Madness was, oddly, an easier book to write than my first two. It certainly wasn't comfortable to delve into all the issues or discuss some of the material, but I felt very certain that it was a book I wanted to write, and was clear on what I wanted to say, so there wasn't a lot of teeth-gnashing that went into it. I wrote it because there is so much misperception about mental illness, and so little understanding of what the actual experience of it is. My hope was to give the reader a sense of what it would be like to have a mental disorder, a sense of both the similarities between "madness" and "sanity" and the differences, and in doing so make "madness" a little less foreign and scary and unknown. I also wanted there to be a book out there for people going through struggles with their own mental health, as well as something that might be useful for their families and friends in understanding their experience.  Long story short, I wanted to open the door to a place that feels worlds away for many people, and show that it's not so far off at all--it's just another facet of human experience.

You had to do some preliminary research in order to write Madness . And I'm not just talking about the disturbing statistics at the end of the book.  You had to first reconstruct your own life which was full  of gaping holes. Can you talk about what that's been like - both living with the gaps and filling them in?  

Excellent question.  Filling in the gaps has been easier than living with them. As a journalist, you're practiced in pursuing the question, going deeper into those unknown places, using the tools of fact-finding and putting together what you discover as you go--it's like archaeology. So, as I went into the writing of Madness, I did what I always do when starting a nonfiction piece--research. I researched mental illness generally, bipolar specifically, brain chemistry and pharmacology, genetics and creativity, stigma and social beliefs about mental disorders, and then the material that you find in the back of the book about diagnosis, funding, treatment, and all the rest. 
But the material having to do with my own life required a similar approach--pretty much a journalistic line of questioning into areas I did not recall precisely. I interviewed members of my family extensively about themselves, their history, and to find out the exact historical details and sequence of events that I did not remember, and also to find out how they saw the mental illness and addiction described in the book developing over the years. I also did nearly 50 interviews with people who were present at critical points where my memory was lacking, so that again I could piece it together with accuracy. What I found was that as I did the interviews, went through medical records, photographs, thirty years' worth of my writing notebooks, two decades' worth of emails and letters, and put it all in place, was that my memory was triggered, and those gaps began to fill in. That's the nature of memory--it lies dormant until something, usually something small, trips it, and the details come back. There are certainly periods I remember elliptically or not at all, and those periods are identified as such in the book. Living with the gaps--like I said, is harder than filling them in. My short- and long-term memory these days is much better than it used to be, because of different treatment methods, and because I'm not abusing substances any longer. These days, I feel like my memory is failing at the same rate as everyone else's--getting old is getting old.

You were undiagnosed and misdiagnosed for many years, despite numerous hospitalizations. What was it like to finally find a doctor who correctly interpreted your constellation of symptoms? 

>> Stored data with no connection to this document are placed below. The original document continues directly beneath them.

-- ==== Sys2Proof/Laws/PerInstr.lean ====
section
/-! SUPPORT. Per-instruction laws. Encoding: decoding the words of a well-formed instruction of a rule body gives the
instruction back, with the words that follow (01_encoding, R16 to R20, R37 to R41). -/
namespace Sys2Proof

theorem OpWord.ofWord_toWord (f : OpWord) : OpWord.ofWord f.toWord = f := by
  simp (decide := true) only [ofWord, toWord, BitVec.extractLsb'_cast, BitVec.extractLsb'_append_eq_of_le,
    BitVec.extractLsb'_append_eq_of_add_le]
  simp only [Nat.reduceSub, BitVec.extractLsb'_eq_self]
theorem OpWord.imm_ofImm (op : BitVec 8) (a d : Opd) (i : BitVec 14) : (OpWord.ofImm op a d i).imm = i := by
  apply BitVec.eq_of_toNat_eq
  simp only [imm, ofImm, BitVec.toNat_cast]
  rw [BitVec.toNat_append, BitVec.toNat_append, ← Nat.shiftLeft_add_eq_or_of_lt (by omega),
    ← Nat.shiftLeft_add_eq_or_of_lt (by omega)]
  simp [BitVec.extractLsb'_toNat, Nat.shiftLeft_eq, Nat.shiftRight_eq_div_pow]
  omega

set_option linter.unusedSimpArgs false

namespace Laws.Encoding

/-- Decoding gives a well-formed instruction of a rule body back from its words. -/
def Statement (i : Instr) : Prop :=
  i.isBody = true → i.wf = true → ∀ rest, decode (encode i ++ rest) = .ok (i, rest)

theorem decode_one {i : Instr} {f : OpWord} {ok : Bool} (hf : i.opWord = some f) (hw : i.words = 1)
    (hop : f.op.toNat.blt 0xC0 = true) (hd : decodeOne f = decodeIf ok i) (hok : ok = true) : Statement i := by
  intro _ h rest
  have hop : f.op.toNat < 0xC0 := Nat.blt_eq.mp hop
  simp only [encode, hf, hw, decode, OpWord.ofWord_toWord, hop, hd, decodeIf, hok, h, if_true, List.cons_append,
    List.nil_append, Bool.and_self, Except.map, OfNat.one_ne_ofNat, if_false]
theorem decode_two {i : Instr} {f : OpWord} {x : W32} {ok : Bool} (hf : i.opWord = some f) (hw : i.words = 2)
    (hx : i.extWord = x) (hop : f.op.toNat.blt 0xC0 = false) (hd : decodeTwo f x = decodeIf ok i) (hok : ok = true) :
    Statement i := by
  intro _ h rest
  have hop : ¬ f.op.toNat < 0xC0 := fun hc => by rw [Nat.blt_eq.mpr hc] at hop; cases hop
  simp only [encode, hf, hw, hx, decode, OpWord.ofWord_toWord, hop, hd, decodeIf, hok, h, if_true, List.cons_append,
    List.nil_append, Bool.and_self, Except.map, if_false]
theorem low_zero {n m : Nat} (i : BitVec n) : ((i.setWidth 14).extractLsb' n m == 0#m) = true := by
  rw [beq_iff_eq]
  apply BitVec.eq_of_toNat_eq
  have h : i.toNat < 2 ^ n := i.isLt
  have h2 : i.toNat % 2 ^ 14 ≤ i.toNat := Nat.mod_le _ _
  simp only [BitVec.extractLsb'_toNat, BitVec.toNat_setWidth, BitVec.toNat_ofNat, Nat.shiftRight_eq_div_pow, Nat.zero_mod]
  rw [Nat.div_eq_of_lt (lt_of_le_of_lt h2 h), Nat.zero_mod]
theorem low_field {n : Nat} (h : n ≤ 14) (i : BitVec n) : (i.setWidth 14).extractLsb' 0 n = i := by
  apply BitVec.eq_of_toNat_eq
  have h1 : i.toNat < 2 ^ n := i.isLt
  have h2 : i.toNat < 2 ^ 14 := lt_of_lt_of_le h1 (Nat.pow_le_pow_right (by decide) h)
  simp only [BitVec.extractLsb'_toNat, BitVec.toNat_setWidth, Nat.shiftRight_zero, Nat.mod_eq_of_lt h2, Nat.mod_eq_of_lt h1]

cover art: Michaela Sullivan

There's a scene in Madness where I describe the conversation during which I was diagnosed. It was a very surprising conversation, for a number of reasons; first, he seemed totally unfazed by the symptoms and situations I was describing, which to me had always seemed simply "crazy," in sort of a general, foggy way, and a way that I understood to be entirely my fault. It had never occurred to me that I might have bipolar--which at that time was still usually called manic depression--because I knew nothing about it. Very few people did, other than clinicians and specialists in the field. 
That's primarily why it took so long for me to be diagnosed correctly, and the still-minimal level of knowledge about bipolar continues to account for the ongoing problem with diagnosing people accurately and in a reasonable amount of time. So when I heard "bipolar" applied to me, I had two almost simultaneous reactions: the first was a sudden flood of relief, that there was in fact something that made sense of the chaos of my moods and life, an illness, a specific reason. But the second reflected my total ignorance of mental illness in general--I really didn't know then that it was highly treatable, and could be very effectively managed. I thought it was essentially a death sentence--a diagnosis that meant I really was permanently and irrevocably "crazy." So, I had very mixed feelings about being diagnosed, and proceeded to behave in a very erratic fashion in terms of following the recommended treatment plan. Which means, of course, that my illness remained unmanaged.

Prior to that belated, spot on diagnosis, you had been treated with anti-depressants. That was not only not correct and unhelpful but dangerous. Why?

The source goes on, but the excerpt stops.